Collected data:
◇ ◇ ◇ ◇ ◇ ◇ ◇

-- ==== Sys2Proof/Tests/Slice0.lean ====
section
/-! SUPPORT. Small tests: terms that WellFormed refuses, worked examples of the spec, and for every statement with
hypotheses a concrete state and operands that meet them (names that begin with witness_). -/

set_option Elab.async false

open Sys2Proof Sys2Proof.Machine

namespace Sys2Proof.Tests

/-- Registers of a thread whose G registers hold l, with its pc at 0x1000 and its vectors at 0x100000. -/
def regsOf (l : List (Nat × Nat)) : Arch :=
  { g := l.map (fun e => (e.1, BitVec.ofNat 64 e.2)), pc := 0x1000, vbar := 0x100000 }

/-- The fetch latch of a thread without translation for the page 0x1000. -/
def latch1 : Bool × TlbEntry :=
  (false, { va := 0x1000, zpa := 0x1000, pa := 0x1000, bits := 12, mt := .normal, r := true, w := true, x := true, u := true,
            g := true, ctx := 0 })

/-- A thread that runs with these registers and whose fetches of the page 0x1000 have been translated. -/
def threadOf (a : Arch) : Thread := { running := true, arch := a, ckpt := a, fetchLatch := some latch1 }

/-- A PU with the line of 0x1000 in its L1I, and line 0x20 in its L2 in M. -/
def puOf (t : Thread) : Pu :=
  { t0 := t, l1i := [(128, { line := some 16 })], l2 := [(512, { line := some 32, st := .m })] }

/-- Zone 0 is ON with PU0; its first GiB maps to DRAM from address 0, its second to a DEVICE. -/
def stateOf (a : Arch) : State :=
  State.setLc { islands := [(0, { power := true })], pus := [(0, puOf (threadOf a))]
                coh := { dir := [(16 * dirSet 32, { line := some 32, owned := true, pres := 1 })] }
                zones := [(0, { pus := 1, segHeld := true, seg := [(0, 0x8000000000000000), (1, 0x8000000000800001)] })] } (.zone 0) { state := .on }

def hdr : Hdr := { pu := 0, th := false, cond := 0 }

/-- The state after the fetch of an instruction by thread 0 of PU0. -/
def fetched (long : Bool) (s : State) : State := match fetchIns 0 false long s with | .done t => t | _ => s

/-- The next state of a command. -/
def nextOf (r : Host.Outcome State Fault Refusal) : State := match r with | .next t => t | _ => State.reset

def g (k : BitVec 5) (s : State) : Word := (s.thr 0 false).arch.rg k

def f (k : BitVec 5) (s : State) : Quad := (s.thr 0 false).arch.rf k

/-- An empty control store omits no instruction. -/
theorem omits_none {t : State} {n : Nat} (h : (t.pu n).cs = []) (k : Nat) : storeOmits t n k = false := by
  simp only [storeOmits, uwAt, h, tget]; rfl

theorem passes_of (h : Hdr) (m : Option Nat) (r : Bool) (t : State) (h1 : (t.pu h.pu.val).cs = [])
    (h2 : condTrue h.cond (archOf h t) = true) (h3 : (t.thr h.pu.val h.th).tx = none) : Passes h m r t :=
  ⟨fun _ k _ => omits_none h1 k, h2, fun x e => by rw [h3] at e; cases e⟩

/-- Facts that say a table has some property at every key follow from one pass over its entries. -/
theorem tget_all {α : Type} (p : α → Prop) (d : α) (t : Tbl α) (h0 : p d) (h : ∀ e ∈ t, p e.2) (k : Nat) :
    p (tget d t k) := by
  induction t with
  | nil => exact h0
  | cons e t ih =>
    rw [tget]
    split
    · exact h e (by simp)
    · exact ih (fun x hx => h x (by simp [hx]))

def noTx (s : State) : Bool := s.pus.all (fun e => e.2.t0.tx.isNone && e.2.t1.tx.isNone)

theorem noTx_spec {s : State} (h : noTx s = true) : ∀ m y, (s.thr m y).tx = none := by
  intro m y
  have hp : (s.pu m).t0.tx = none ∧ (s.pu m).t1.tx = none := by
    refine tget_all (fun p : Pu => p.t0.tx = none ∧ p.t1.tx = none) {} s.pus ⟨rfl, rfl⟩ ?_ m
    intro e he
    simpa [noTx] using (List.all_eq_true.mp h) e he
  cases y
  · exact hp.1
  · exact hp.2

/-- G1 = 5, G2 = 7, G3 = 0x2000, G4 = 2^63; G5 = 0x100, G10 = 2 and G7 and G8 at the second and third GiB. -/
def S1 : State := stateOf (regsOf [(1, 5), (2, 7), (3, 0x2000), (4, 2 ^ 63), (5, 0x100), (7, 0x40000000), (8, 0x80000000), (10, 2)])

def T1 : State := fetched false S1

theorem witness_Fetched : Fetched hdr false S1 T1 := ⟨by decide +kernel, by decide +kernel, by decide +kernel⟩

theorem witness_Fetched_long : Fetched hdr true S1 (fetched true S1) :=
  ⟨by decide +kernel, by decide +kernel, by decide +kernel⟩

theorem witness_Passes : Passes hdr none false T1 := passes_of _ _ _ _ (by decide +kernel) (by decide +kernel) (by decide +kernel)

theorem witness_Passes_micro (m : Nat) (r : Bool) : Passes hdr (some m) r T1 :=
  passes_of _ _ _ _ (by decide +kernel) (by decide +kernel) (by decide +kernel)

theorem noTx_T1 : ∀ m y, (T1.thr m y).tx = none := noTx_spec (by decide +kernel)

/-- The same with memory behind it: the homes, the controllers and rank 0 are on, and the group tables take PU0, CE0 and the accelerators. -/
def withDram (s : State) : State :=
  let s := { s with islands := s.islands ++ [(0x48, { power := true }), (0xE0, { power := true })] ++ (List.range 4).map (fun i => (0x40 + i, ({ power := true } : IslandSt))) ++
              (List.range 20).map (fun i => (0x50 + i, ({ power := true } : IslandSt))) }
  let s := (List.finRange 20).foldl (fun s m => s.setLc (.rank m 0) { state := .on }) s
  (List.finRange 4).foldl (fun s i => s.updTab (.group i) (fun x => { x with rows := [(0, 0xE), (64, 0xE), (112, 0xE), (113, 0xE)] })) s

def S2 : State := withDram S1

def T2 : State := fetched false S2

theorem ok_of {ε α : Type} {x : Except ε α} {a : α} (h : x.toOption = some a) : x = .ok a := by
  cases x with
  | error e => cases h
  | ok b => cases h; rfl

def errOf {ε α : Type} : Except ε α → Option ε
  | .error e => some e
  | .ok _ => none

theorem error_of {ε α : Type} {x : Except ε α} {e : ε} (h : errOf x = some e) : x = .error e := by
  cases x with
  | error e => cases h; rfl
  | ok b => cases h

theorem pair_of {α β : Type} {x : α × β} {a : α} {b : β} (h : x.1 = a) (h2 : x.2 = b) : x = (a, b) := by
  cases x; cases h; cases h2; rfl

theorem noStore_spec {l : List SbItem} (h : l.all (fun i => decide (i = .marker)) = true) : ∀ e, SbItem.store e ∉ l := by
  intro e he
  have := List.all_eq_true.mp h _ he
  simp at this

/-- The module in M3 with everything else as at reset, and the management processor Phobos. -/
def S0 : State := { vaux := true, pins := { railsOn := true }, md := { mode := some .run } }

def phobos : Acc := { master := 0x78, th := false, zone := none }

def pu0 : Acc := { master := 0, th := false, zone := some 0 }

/- Instructions on registers. -/

/-- IntegerMultiplyAndDivide: the same state with an even and an odd destination, and divisors that are and are not 0. -/
theorem witness_MultiplyAndDivide : (archOf hdr T1).rg 2 ≠ 0 ∧ (archOf hdr T1).rg 9 = 0 ∧
    (6 : BitVec 5).getLsbD 0 = false ∧ (7 : BitVec 5).getLsbD 0 = true := by decide +kernel
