-- ==== Sys2Proof/Syntax.lean ====
section
/-! DEFINITION. The commands of the block: one constructor per row of spec/opcode_table.json, in the order of the table,
with the operands the rule of the row names. What each does is in Machine/. -/

namespace Sys2Proof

◇ ◇ ◇ ◇ ◇ ◇ ◇

[YOUR INSTRUCTIONS] Repeat every line of the data word for word until you have repeated the line that contains "been translated. -/", which is the last one to include.

[REPLY]
-- ==== Sys2Proof/Tests/Slice0.lean ====
section
/-! SUPPORT. Small tests: terms that WellFormed refuses, worked examples of the spec, and for every statement with
hypotheses a concrete state and operands that meet them (names that begin with witness_). -/

set_option Elab.async false

open Sys2Proof Sys2Proof.Machine

namespace Sys2Proof.Tests

/-- Registers of a thread whose G registers hold l, with its pc at 0x1000 and its vectors at 0x100000. -/
def regsOf (l : List (Nat × Nat)) : Arch :=
  { g := l.map (fun e => (e.1, BitVec.ofNat 64 e.2)), pc := 0x1000, vbar := 0x100000 }

/-- The fetch latch of a thread without translation for the page 0x1000. -/
def latch1 : Bool × TlbEntry :=
  (false, { va := 0x1000, zpa := 0x1000, pa := 0x1000, bits := 12, mt := .normal, r := true, w := true, x := true, u := true,
            g := true, ctx := 0 })

/-- A thread that runs with these registers and whose fetches of the page 0x1000 have been translated. -/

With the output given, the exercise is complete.